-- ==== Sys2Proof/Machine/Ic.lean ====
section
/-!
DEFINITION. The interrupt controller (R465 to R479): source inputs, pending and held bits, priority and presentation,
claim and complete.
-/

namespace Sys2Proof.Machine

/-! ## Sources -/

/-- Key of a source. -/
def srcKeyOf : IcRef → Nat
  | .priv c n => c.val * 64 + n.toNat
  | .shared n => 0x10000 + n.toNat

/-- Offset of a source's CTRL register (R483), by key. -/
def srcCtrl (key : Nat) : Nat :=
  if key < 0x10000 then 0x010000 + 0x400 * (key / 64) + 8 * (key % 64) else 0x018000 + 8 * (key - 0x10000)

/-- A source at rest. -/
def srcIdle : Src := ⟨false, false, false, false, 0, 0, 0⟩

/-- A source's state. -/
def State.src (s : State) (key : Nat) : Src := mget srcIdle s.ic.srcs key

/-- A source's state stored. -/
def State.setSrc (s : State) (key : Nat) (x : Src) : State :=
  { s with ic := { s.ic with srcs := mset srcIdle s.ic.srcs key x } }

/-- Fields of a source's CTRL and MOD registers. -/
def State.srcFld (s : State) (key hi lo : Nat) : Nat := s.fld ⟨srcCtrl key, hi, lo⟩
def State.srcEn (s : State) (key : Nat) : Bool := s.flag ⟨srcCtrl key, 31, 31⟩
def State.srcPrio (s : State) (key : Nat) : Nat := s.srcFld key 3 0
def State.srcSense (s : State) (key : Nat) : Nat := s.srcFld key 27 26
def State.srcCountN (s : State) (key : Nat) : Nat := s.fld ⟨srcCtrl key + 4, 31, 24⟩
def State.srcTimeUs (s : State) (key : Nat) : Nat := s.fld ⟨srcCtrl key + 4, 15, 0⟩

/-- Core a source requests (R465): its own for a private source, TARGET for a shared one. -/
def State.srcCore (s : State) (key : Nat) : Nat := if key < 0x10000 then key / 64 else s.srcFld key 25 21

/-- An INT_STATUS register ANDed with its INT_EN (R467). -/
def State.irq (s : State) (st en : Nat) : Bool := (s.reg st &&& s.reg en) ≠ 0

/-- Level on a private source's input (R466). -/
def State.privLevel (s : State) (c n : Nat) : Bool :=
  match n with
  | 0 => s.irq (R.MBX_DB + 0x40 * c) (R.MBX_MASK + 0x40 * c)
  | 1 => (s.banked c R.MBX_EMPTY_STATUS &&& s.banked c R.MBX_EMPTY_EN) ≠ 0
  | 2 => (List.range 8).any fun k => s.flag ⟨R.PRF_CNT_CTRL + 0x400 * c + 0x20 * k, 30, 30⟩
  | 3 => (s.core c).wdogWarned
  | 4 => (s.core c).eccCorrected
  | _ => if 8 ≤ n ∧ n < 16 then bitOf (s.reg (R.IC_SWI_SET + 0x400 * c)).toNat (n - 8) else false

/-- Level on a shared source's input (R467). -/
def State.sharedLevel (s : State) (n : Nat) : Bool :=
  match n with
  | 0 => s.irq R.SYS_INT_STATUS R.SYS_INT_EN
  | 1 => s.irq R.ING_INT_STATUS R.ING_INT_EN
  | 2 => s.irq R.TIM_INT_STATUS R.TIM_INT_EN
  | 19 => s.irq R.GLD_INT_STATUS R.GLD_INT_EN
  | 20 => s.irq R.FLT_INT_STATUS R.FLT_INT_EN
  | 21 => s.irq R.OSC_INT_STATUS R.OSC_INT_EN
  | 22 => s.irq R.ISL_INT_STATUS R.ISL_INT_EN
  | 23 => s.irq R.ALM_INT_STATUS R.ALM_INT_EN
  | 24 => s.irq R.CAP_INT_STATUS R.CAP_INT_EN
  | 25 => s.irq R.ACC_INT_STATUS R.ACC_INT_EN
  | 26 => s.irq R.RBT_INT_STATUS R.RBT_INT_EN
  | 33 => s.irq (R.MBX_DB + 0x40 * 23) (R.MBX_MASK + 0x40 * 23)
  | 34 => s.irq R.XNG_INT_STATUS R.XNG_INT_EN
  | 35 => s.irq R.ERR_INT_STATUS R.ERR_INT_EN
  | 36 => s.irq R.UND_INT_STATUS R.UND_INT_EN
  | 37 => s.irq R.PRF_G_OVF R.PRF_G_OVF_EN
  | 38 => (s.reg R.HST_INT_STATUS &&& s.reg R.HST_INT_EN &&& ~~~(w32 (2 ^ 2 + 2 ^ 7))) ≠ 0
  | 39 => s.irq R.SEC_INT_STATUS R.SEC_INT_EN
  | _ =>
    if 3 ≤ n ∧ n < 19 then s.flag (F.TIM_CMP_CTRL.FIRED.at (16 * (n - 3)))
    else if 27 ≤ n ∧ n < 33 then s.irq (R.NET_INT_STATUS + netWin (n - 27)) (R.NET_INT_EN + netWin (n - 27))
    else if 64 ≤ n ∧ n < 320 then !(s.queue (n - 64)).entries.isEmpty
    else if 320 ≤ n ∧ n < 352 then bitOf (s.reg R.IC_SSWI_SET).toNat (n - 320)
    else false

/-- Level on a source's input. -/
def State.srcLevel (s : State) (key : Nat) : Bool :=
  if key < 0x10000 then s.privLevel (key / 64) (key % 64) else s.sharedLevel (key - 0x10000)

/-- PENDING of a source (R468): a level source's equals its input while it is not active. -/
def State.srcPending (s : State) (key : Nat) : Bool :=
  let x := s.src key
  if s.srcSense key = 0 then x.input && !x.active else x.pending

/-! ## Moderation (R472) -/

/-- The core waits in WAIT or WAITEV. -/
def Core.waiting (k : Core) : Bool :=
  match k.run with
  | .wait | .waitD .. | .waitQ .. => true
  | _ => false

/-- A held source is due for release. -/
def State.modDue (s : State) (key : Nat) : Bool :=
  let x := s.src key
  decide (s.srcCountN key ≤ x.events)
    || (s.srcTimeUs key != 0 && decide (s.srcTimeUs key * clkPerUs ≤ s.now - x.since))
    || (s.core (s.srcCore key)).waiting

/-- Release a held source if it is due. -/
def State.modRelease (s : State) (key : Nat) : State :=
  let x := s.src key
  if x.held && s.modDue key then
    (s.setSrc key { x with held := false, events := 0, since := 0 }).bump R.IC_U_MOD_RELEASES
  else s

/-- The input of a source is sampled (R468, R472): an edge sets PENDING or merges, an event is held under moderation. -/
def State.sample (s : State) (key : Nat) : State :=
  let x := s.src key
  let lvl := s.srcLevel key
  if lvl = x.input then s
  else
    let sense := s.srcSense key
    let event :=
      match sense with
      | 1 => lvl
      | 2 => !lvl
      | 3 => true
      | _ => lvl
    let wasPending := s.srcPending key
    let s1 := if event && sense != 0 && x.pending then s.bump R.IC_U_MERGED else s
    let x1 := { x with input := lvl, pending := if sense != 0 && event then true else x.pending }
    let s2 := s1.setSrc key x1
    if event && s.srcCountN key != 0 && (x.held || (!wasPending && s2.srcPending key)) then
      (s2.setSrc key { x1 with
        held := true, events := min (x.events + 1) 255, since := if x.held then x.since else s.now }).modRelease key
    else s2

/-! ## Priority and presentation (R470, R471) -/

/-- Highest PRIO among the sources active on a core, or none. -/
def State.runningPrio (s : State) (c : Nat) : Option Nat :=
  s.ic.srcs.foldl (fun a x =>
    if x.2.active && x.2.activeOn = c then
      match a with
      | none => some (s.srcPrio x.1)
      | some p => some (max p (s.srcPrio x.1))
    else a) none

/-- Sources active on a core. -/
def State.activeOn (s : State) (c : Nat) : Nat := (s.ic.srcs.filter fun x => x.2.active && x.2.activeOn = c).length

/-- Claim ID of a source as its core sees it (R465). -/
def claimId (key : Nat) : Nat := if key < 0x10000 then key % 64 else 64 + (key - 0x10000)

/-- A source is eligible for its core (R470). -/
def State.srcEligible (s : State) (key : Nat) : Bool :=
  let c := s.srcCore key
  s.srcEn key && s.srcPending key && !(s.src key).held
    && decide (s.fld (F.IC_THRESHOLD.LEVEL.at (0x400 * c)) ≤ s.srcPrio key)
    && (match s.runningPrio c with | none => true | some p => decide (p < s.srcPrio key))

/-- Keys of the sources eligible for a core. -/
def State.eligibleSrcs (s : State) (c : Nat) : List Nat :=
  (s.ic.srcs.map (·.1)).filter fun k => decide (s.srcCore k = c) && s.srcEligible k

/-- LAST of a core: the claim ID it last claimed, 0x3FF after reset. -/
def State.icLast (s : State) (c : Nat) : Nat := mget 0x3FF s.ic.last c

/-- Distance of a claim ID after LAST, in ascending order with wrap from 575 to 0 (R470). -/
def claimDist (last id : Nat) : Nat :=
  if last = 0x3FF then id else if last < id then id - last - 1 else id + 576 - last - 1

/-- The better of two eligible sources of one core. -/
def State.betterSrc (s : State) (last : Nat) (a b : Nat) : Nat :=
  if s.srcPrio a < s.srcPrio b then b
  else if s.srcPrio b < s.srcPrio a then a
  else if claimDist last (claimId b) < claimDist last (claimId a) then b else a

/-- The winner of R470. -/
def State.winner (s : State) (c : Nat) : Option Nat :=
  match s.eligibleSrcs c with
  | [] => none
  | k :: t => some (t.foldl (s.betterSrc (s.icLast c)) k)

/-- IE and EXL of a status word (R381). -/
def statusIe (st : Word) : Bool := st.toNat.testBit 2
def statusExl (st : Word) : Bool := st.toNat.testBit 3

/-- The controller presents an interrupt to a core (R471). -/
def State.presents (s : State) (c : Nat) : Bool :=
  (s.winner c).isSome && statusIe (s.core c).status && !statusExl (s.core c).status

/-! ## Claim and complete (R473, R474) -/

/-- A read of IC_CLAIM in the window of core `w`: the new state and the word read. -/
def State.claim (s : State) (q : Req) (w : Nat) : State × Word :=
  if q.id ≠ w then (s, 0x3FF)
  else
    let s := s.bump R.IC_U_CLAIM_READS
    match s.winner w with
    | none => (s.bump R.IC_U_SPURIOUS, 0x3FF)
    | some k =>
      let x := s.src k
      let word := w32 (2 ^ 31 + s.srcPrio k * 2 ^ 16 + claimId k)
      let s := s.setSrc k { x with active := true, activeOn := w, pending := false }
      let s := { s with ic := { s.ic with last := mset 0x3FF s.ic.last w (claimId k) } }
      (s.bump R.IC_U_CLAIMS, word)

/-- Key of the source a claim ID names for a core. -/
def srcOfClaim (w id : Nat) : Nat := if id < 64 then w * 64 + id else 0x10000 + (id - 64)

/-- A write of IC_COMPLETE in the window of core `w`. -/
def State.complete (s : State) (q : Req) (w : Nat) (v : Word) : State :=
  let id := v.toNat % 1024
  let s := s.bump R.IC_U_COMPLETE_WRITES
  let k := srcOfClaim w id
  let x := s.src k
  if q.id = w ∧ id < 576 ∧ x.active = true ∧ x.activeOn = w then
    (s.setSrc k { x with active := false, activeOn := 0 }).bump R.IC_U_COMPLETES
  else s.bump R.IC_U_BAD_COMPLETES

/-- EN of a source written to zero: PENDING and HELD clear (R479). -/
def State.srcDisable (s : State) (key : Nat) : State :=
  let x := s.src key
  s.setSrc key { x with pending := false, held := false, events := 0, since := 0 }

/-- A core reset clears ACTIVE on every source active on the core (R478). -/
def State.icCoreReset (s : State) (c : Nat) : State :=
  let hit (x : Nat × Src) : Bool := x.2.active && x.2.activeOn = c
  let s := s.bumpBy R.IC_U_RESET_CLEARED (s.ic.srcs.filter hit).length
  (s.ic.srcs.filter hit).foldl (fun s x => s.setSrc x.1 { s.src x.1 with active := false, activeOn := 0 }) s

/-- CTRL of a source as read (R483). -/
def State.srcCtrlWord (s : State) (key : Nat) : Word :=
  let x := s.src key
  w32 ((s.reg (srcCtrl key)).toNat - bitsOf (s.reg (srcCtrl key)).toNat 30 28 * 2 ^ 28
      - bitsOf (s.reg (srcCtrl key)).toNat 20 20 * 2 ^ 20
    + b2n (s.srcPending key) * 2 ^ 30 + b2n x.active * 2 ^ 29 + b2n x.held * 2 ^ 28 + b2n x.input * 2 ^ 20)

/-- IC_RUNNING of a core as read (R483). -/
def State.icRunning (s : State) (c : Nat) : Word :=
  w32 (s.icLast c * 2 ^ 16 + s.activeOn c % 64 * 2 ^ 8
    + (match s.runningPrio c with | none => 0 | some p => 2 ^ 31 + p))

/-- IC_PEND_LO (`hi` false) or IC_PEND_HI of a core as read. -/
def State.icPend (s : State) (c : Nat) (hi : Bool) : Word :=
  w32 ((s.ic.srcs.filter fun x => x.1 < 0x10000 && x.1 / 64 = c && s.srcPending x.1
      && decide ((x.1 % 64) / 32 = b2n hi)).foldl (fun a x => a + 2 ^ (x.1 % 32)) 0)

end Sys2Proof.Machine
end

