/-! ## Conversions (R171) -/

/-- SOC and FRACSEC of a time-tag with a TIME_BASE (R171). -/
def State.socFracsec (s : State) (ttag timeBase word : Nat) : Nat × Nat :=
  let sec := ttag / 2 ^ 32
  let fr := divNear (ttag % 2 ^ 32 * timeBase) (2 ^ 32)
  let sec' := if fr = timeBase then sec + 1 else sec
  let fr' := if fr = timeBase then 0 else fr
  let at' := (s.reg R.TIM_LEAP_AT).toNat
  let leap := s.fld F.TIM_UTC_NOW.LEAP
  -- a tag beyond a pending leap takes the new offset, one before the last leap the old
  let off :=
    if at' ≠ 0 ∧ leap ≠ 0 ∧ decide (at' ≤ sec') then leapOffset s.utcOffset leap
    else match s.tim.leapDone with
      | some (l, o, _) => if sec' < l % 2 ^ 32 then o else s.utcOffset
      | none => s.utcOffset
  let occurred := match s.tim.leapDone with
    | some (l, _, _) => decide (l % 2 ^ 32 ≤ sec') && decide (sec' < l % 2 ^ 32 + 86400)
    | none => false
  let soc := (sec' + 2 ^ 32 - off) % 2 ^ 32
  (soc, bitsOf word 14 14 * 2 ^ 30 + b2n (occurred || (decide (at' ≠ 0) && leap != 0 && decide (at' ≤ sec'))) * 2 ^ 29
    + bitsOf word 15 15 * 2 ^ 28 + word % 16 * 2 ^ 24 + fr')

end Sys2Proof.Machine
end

● **Task objective**: Go through the records line by line and give the number of lines with the string "sharedLevel" in them, stating nothing else.

● **Answer section**: 2